All borrowings under the Covetrus Credit Facilities are subject to the satisfaction of certain customary conditions. Borrowings under the Covetrus Credit Facilities bear interest at a floating rate, which at the Borrower’s option may be either (i) adjusted LIBOR for interest periods ranging from one month up to 12 months, subject to a floor of 0.00%, plus an applicable margin ranging from 1.25% to 2.25% per annum depending on the Borrower’s Leverage Ratio as of the last day of the prior quarterly period or (ii) an alternate base rate (subject to a floor of 1.00%) plus an applicable margin ranging from 0.25% to 1.25% per annum depending on the Borrower’s Leverage Ratio as of the last day of the prior quarterly period. Applicable margins are held constant at 1.00% for alternate base rate loans and 2.00% for LIBOR loans, respectively, initially through delivery of financial statements for the period ending June 30, 2019. Additionally, unused commitments under the Revolving Facility are subject to a fee ranging from 0.175% to 0.350% per annum depending on the Borrower’s Leverage Ratio with an applicable fee of 0.30% per annum established initially through delivery of financial statements for the period ending June 30, 2019. As of March 31, 2019, available borrowing capacity under the Revolving Facility was $300 million. Interest expense for the Covetrus Credit Facilities recognized by the Company during the quarterly period ended March 31, 2019, including accretion of the Company’s debt issuance costs, was $8 million.

The Term Loan Facility amortizes in quarterly installments equal to 5% of the aggregate initial principal amount per annum beginning with the quarter ending March 31, 2020, with the balance payable upon final maturity of the Term Loan Facility on February 7, 2024. There are no amortization payments under the Revolving Facility, and all borrowings under the Revolving Facility mature on February 7, 2024. The Term Loan Facility and the Revolving Facility may be prepaid at the Borrower’s option at any time, without premium or penalty (other than customary breakage costs), subject to minimum principal amount requirements.

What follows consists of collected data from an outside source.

/-- A scaled image that has pixels and fits the header's fields passes the checks (R202, R203, R205). -/
theorem imageFault_eq_none {sw sh : Nat} {scale : Half} (hdw : 0 < scaledSize sw scale)
    (hdh : 0 < scaledSize sh scale) (hbpl : bytesPerLine (scaledSize sw scale) ≤ Config.fieldMax)
    (hfield : scaledSize sh scale ≤ Config.fieldMax) : imageFault sw sh scale = none := by
  have hpos {n : Nat} (h : 0 < scaledSize n scale) : n ≠ 0 := by
    rintro rfl
    simp [scaledSize] at h
  rw [imageFault, if_neg (not_or.mpr ⟨hpos hdw, hpos hdh⟩), if_neg (not_or.mpr ⟨hdw.ne', hdh.ne'⟩),
    if_neg (not_or.mpr ⟨Nat.not_lt.mpr hbpl, Nat.not_lt.mpr hfield⟩)]

/-- PrintImage past its checks (R200). -/
theorem exec_printImage_of_ready {sw sh : Nat} {scale : Half} (dark : Half) {s : State} (hs : s.sess = .opened)
    (hw : s.tWritable = true) (hf : imageFault sw sh scale = none) :
    exec (.printImage sw sh scale dark) s = .next (runMicros (rasterMicros s.img sw sh scale) s) := by
  have hr : refusal (.printImage sw sh scale dark) s.sess s.tWritable = none := by rw [hs, hw]; exact hf
  rw [exec_eq_course (i := .printImage sw sh scale dark) s nofun, course_of_admitted hr]
  simp only [microsOf, hf]

end Sys2Proof.Machine

namespace Sys2Proof.Proofs

/-- Settles O33: the byte at that index is `packByte` of row `y`, column `x / 8`, and the bit is its pixel `x % 8`. -/
theorem rasterBodyBitIsTheSourcePixel : Obligations.RasterBodyBitIsTheSourcePixel := by
  intro img sw sh dw dh x y hy hx
  rw [← bytesPerLine_eq] at hx ⊢
  rw [rasterBody_getElem? img sw sh dw hy (Nat.div_lt_of_lt_mul hx), Option.map_some,
    packByte_getLsbD _ _ _ _ _ _ _ (Nat.mod_lt x (by decide)), Nat.div_add_mod, rasterBit_eq]

/-- Settles O34: an exact floor, its special factors, and a division rounded up. -/
theorem scaledSizesAndLineLength : Obligations.ScaledSizesAndLineLength := by
  refine ⟨fun n scale h => ⟨scaledSize_le scale h, scaledSize_floor n scale⟩, fun n => ⟨?_, ?_, ?_⟩, fun dw => ?_⟩
  · exact Nat.mul_div_cancel n (by decide)
  · change n * 512 / 256 = 2 * n
    omega
  · exact Nat.zero_div 256
  · rw [bytesPerLine_eq]
    omega

/-- Settles O35: the coordinate's quotient, cancelled at equal sizes and at integer factors. -/
theorem everyPixelReadIsInsideTheImage : Obligations.EveryPixelReadIsInsideTheImage :=
  ⟨fun _ _ _ => sourceCoord_lt, fun _ x hx => sourceCoord_self (Nat.zero_lt_of_lt hx) x,
    fun _ f x _ hx => sourceCoord_mul (Nat.pos_of_mul_pos_right (Nat.zero_lt_of_lt hx)) f x⟩

/-- Settles O31: the three segments of `rasterMicros`, each reached only past an answered one (R258). -/
theorem printImageSendsHeaderBodyTrailer : Obligations.PrintImageSendsHeaderBodyTrailer := by
  rintro sw sh dw dh bpl scale dark s ws header body hs hw hdw hdh hbpl hdw0 hdh0 hbplMax hdhMax hheader rfl
  replace hdw : dw = scaledSize sw scale := hdw
  replace hdh : dh = scaledSize sh scale := hdh
  rw [← bytesPerLine_eq] at hbpl
  rw [← rasterHeader_eq] at hheader
  subst hdw hdh hbpl hheader
  have hf : imageFault sw sh scale = none := imageFault_eq_none hdw0 hdh0 hbplMax hdhMax
  rw [exec_printImage_of_ready dark hs hw hf, rasterMicros]
  refine ⟨length_rasterBody .., fun h => ?_, fun h => ?_, fun h => ?_, fun h => ?_⟩
  · rw [runMicros_segment_ok h, runMicros_segment_ok rfl, runMicros_last_segment_ok rfl]
    simp [rasterTrailer]
  · rw [runMicros_segment_fail h]
  · rw [runMicros_segment_ok h, runMicros_segment_fail rfl]
    simp
  · rw [runMicros_segment_ok h, runMicros_segment_ok rfl, runMicros_segment_fail rfl]
    simp [rasterTrailer]

/-- Settles O37: `execPrintImage` takes the factor and does not use it (R214). -/
theorem darknessHasNoEffect : Obligations.DarknessHasNoEffect := fun _ _ _ _ _ _ => rfl

end Sys2Proof.Proofs
end

section
/-! PROOFS of the family 45_session. Open and Close, each in both states of the session. -/

open Sys2Proof Sys2Proof.Machine Sys2Proof.Statements

namespace Sys2Proof.Machine

/-! ### Open (R240) -/

theorem exec_open_of_opened (ident : Ident) {s : State} (hs : s.sess = .opened) :
    exec (.openSession ident) s = .next (ended .usageError s) := by
  have hr : refusal (.openSession ident) s.sess s.tWritable = some .usageError := by rw [hs]; rfl
  rw [exec_eq_course (i := .openSession ident) s nofun, course_of_refused hr]
  rfl

theorem exec_open_of_closed (ident : Ident) {s : State} (hs : s.sess = .closed) :
    exec (.openSession ident) s = .next (runMicros (openMicros ident) s) := by
  have hr : refusal (.openSession ident) s.sess s.tWritable = none := by rw [hs]; rfl
  rw [exec_eq_course (i := .openSession ident) s nofun, course_of_admitted hr]
  rfl

/-! ### Close (R241) -/

theorem exec_close_of_opened {s : State} (hs : s.sess = .opened) :
    exec .closeSession s =
      .next ((State.record .tClose { s with sess := .closed, cfg := Cfg.defaults }).finish .ok) := by
  simp [exec, execCloseSession, hs]

theorem exec_close_of_closed {s : State} (hs : s.sess = .closed) : exec .closeSession s = .next (ended .ok s) := by
  simp [exec, execCloseSession, hs, State.finish, ended]

end Sys2Proof.Machine

namespace Sys2Proof.Proofs

/-- Settles O38: turned away while Open; while Closed, the answer picks the case of Open's one operation. -/
theorem openFollowsTheTransportsAnswer : Obligations.OpenFollowsTheTransportsAnswer := by
  refine ⟨fun r => decode_of_retag rfl, fun ident s => ⟨exec_open_of_opened ident, fun os hs ho => ?_,
    fun os hs ho => ?_⟩⟩ <;> rw [exec_open_of_closed ident hs]
  · obtain ⟨h, -⟩ | ⟨rest, h, hr⟩ | ⟨rest, h, -⟩ := runMicros_openMicros ident s <;> cases ho.symm.trans h
    exact congrArg _ hr
  · obtain ⟨h, -⟩ | ⟨rest, h, -⟩ | ⟨rest, h, hr⟩ := runMicros_openMicros ident s <;> cases ho.symm.trans h
    exact congrArg _ hr

/-- Settles O40: the session is released and `CFG` is `Cfg.defaults`, field by field (R31); while Closed there is only
the result. -/
theorem closeReleasesTheTransportOnce : Obligations.CloseReleasesTheTransportOnce := by
  refine ⟨fun r => decode_of_retag rfl, fun s => ⟨fun hs => ?_, exec_close_of_closed⟩⟩
  rw [exec_close_of_opened hs]
  simp [State.record, State.finish, Cfg.defaults]

end Sys2Proof.Proofs
end

section
/-! PROOFS of the family 60_exceptions. The code with which a request is turned away, the codes its moves can report, and
the waits among its events. -/

open Sys2Proof Sys2Proof.Machine Sys2Proof.Statements

namespace Sys2Proof.Machine

/-! ### Requests turned away (R252, R260) -/

/-- A request other than Close that is turned away ends with its code and no other effect. -/
theorem exec_of_refused {i : Instr} {s : State} {c : ResultCode} (hi : i ≠ .closeSession)
    (h : refusal i s.sess s.tWritable = some c) : exec i s = .next (ended c s) := by
  rw [exec_eq_course s hi, course_of_refused h]
  rfl

/-- All requests but PrintImage, Open and Close stand behind the one gate (R252). -/
theorem isDirective_or_init {i : Instr} (hp : ∀ sw sh scale dark, i ≠ .printImage sw sh scale dark)
    (ho : ∀ ident, i ≠ .openSession ident) (hc : i ≠ .closeSession) : isDirective i = true ∨ i = .initSequence := by
  cases i with
  | printImage sw sh scale dark => exact absurd rfl (hp sw sh scale dark)
  | openSession ident => exact absurd rfl (ho ident)
  | closeSession => exact absurd rfl hc
  | initSequence => exact .inr rfl
  | _ => exact .inl rfl

/-! ### The results that moves report (R240, R258) -/

/-- Moves made while Open complete or end at a failed write. -/
theorem Ending.result_cases {t : State} {sent tail : List Event} {c : ResultCode} (h : Ending t tail)
    (hsent : ∀ e ∈ sent, e.isSent = true) (hmem : .result c ∈ sent ++ tail) : c = .ok ∨ c = .transportWriteError := by
  have notSent : .result c ∉ sent := fun hm => nomatch hsent _ hm
  obtain rfl | rfl | ⟨seg, rfl, -, -⟩ := h
  · simp [notSent] at hmem
  · exact .inl (by simpa [notSent] using hmem)
  · exact .inr (by simpa [notSent] using hmem)

/-- A request whose moves run completes, ends at a failed write, or is an Open whose `TOpen` was answered fail. -/
theorem result_of_moves {i : Instr} {s : State} {es : List Event} {c : ResultCode}
    (hh : (runMicros (microsOf i s) s).history = s.history ++ es) (hc : .result c ∈ es) :
    c = .ok ∨ c = .transportWriteError ∨ c = .transportUnavailable ∧
      ∃ ident os, i = .openSession ident ∧ s.openReplies = .fail :: os ∧
        runMicros (microsOf i s) s =
          { s with openReplies := os, res := .transportUnavailable, seq := .idle,
                   history := s.history ++ [.tOpen ident .fail, .result .transportUnavailable] } := by
  by_cases ho : ∃ ident, i = .openSession ident
  · obtain ⟨ident, rfl⟩ := ho
    change (runMicros (openMicros ident) s).history = _ at hh
    obtain ⟨-, hr⟩ | ⟨os, -, hr⟩ | ⟨os, hos, hr⟩ := runMicros_openMicros ident s <;> rw [hr] at hh
    · obtain rfl : es = [] := by simpa using hh
      cases hc
    · obtain rfl := List.append_cancel_left hh
      exact .inl (by simpa using hc)
    · obtain rfl := List.append_cancel_left hh
      exact .inr (.inr ⟨by simpa using hc, ident, os, rfl, hos, hr⟩)
  · obtain ⟨sent, tail, hist, hsent, hend⟩ :=
      runMicros_events (s := s) fun p a (ha : .act p a ∈ microsOf i s) => act_whileOpen ho ha
    obtain rfl := List.append_cancel_left (hh.symm.trans hist)
    exact (hend.result_cases hsent hc).imp_right .inl

theorem usageError_notMem_of_moves {i : Instr} {s : State} {es : List Event}
    (hh : (runMicros (microsOf i s) s).history = s.history ++ es) : .result .usageError ∉ es :=
  fun hm => by obtain h | h | ⟨h, -⟩ := result_of_moves hh hm <;> cases h

theorem result_of_finish {s : State} {es : List Event} {c c' : ResultCode}
    (h : (s.finish c').history = es ++ [.result c]) : c' = c := by
  simpa using congrArg List.getLast? h

/-! ### Waits (R270) -/

/-- An answered operation adds one event, and only a wait adds the event of a wait. -/
theorem answered_event {a : Act} {s t : State} (h : Answered a s t) :
    ∃ e, t.history = s.history ++ [e] ∧ (e = .wait → a = .wait) := by
  obtain h | ⟨c, h⟩ := h
  · obtain ⟨_, _, -, -, rfl⟩ | ⟨_, rfl, -, rfl⟩ | ⟨_, _, -, -, rfl⟩ := perform_done h
    exacts [⟨_, rfl, nofun⟩, ⟨_, rfl, fun _ => rfl⟩, ⟨_, rfl, nofun⟩]
  · obtain ⟨_, _, -, -, -, rfl⟩ | ⟨_, _, -, -, -, rfl⟩ := perform_failed h <;> exact ⟨_, rfl, nofun⟩

theorem count_wait_append {es : List Event} {e : Event} (h : e ≠ .wait) : (es ++ [e]).count .wait = es.count .wait := by
  rw [List.count_append, List.count_singleton, if_neg (by simpa using h), Nat.add_zero]

/-- A run of moves that asks for no wait adds none to the history. -/
theorem runMicros_count_wait {ms : List Micro} {s : State} (hno : ∀ p, .act p .wait ∉ ms) :
    (runMicros ms s).history.count .wait = s.history.count .wait := by
  refine runMicros_preserves (P := fun t => t.history.count .wait = s.history.count .wait) (fun _ _ h => h)
    (fun c t h => by simp [h]) (fun _ _ _ h => h) (fun p a ha t u ht hau => ?_) rfl
  obtain ⟨e, he, hwait⟩ := answered_event hau
  rw [he, count_wait_append fun hw => hno p (hwait hw ▸ ha), ht]

theorem exec_count_wait {i : Instr} {s t : State} (h : exec i s = .next t) (hno : ∀ p, .act p .wait ∉ microsOf i s) :
    t.history.count .wait = s.history.count .wait := by
  obtain ⟨c, -, he⟩ | ⟨he, -, -⟩ | ⟨-, -, he⟩ | ⟨-, -, he⟩ := exec_cases i s <;> rw [he] at h <;> cases h
  · simp
  · exact runMicros_count_wait hno
  · simp
  · simp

Subject to certain exceptions, the Term Loan Facility is subject to mandatory prepayment in an amount equal to the net cash proceeds of (i) certain asset sales, (ii) certain debt offerings, and (iii) certain insurance recovery and condemnation events. In addition, if the aggregate extensions of credit outstanding exceed the lenders’ commitments made to the Revolving Facility at any time, then the amount of such excess is required to be prepaid.

Subject to certain conditions, including receipt of lending commitments, either the Term Loan Facility or the Revolving Facility may be expanded (or a new term loan facility, revolving credit facility or letter of credit facility added) by (i) up to at least $265 million, plus (ii) such additional amounts as would not cause the consolidated net senior secured leverage ratio, after giving effect to the incurrence of such additional amount and any use of such proceeds, to exceed 3.25:1.00.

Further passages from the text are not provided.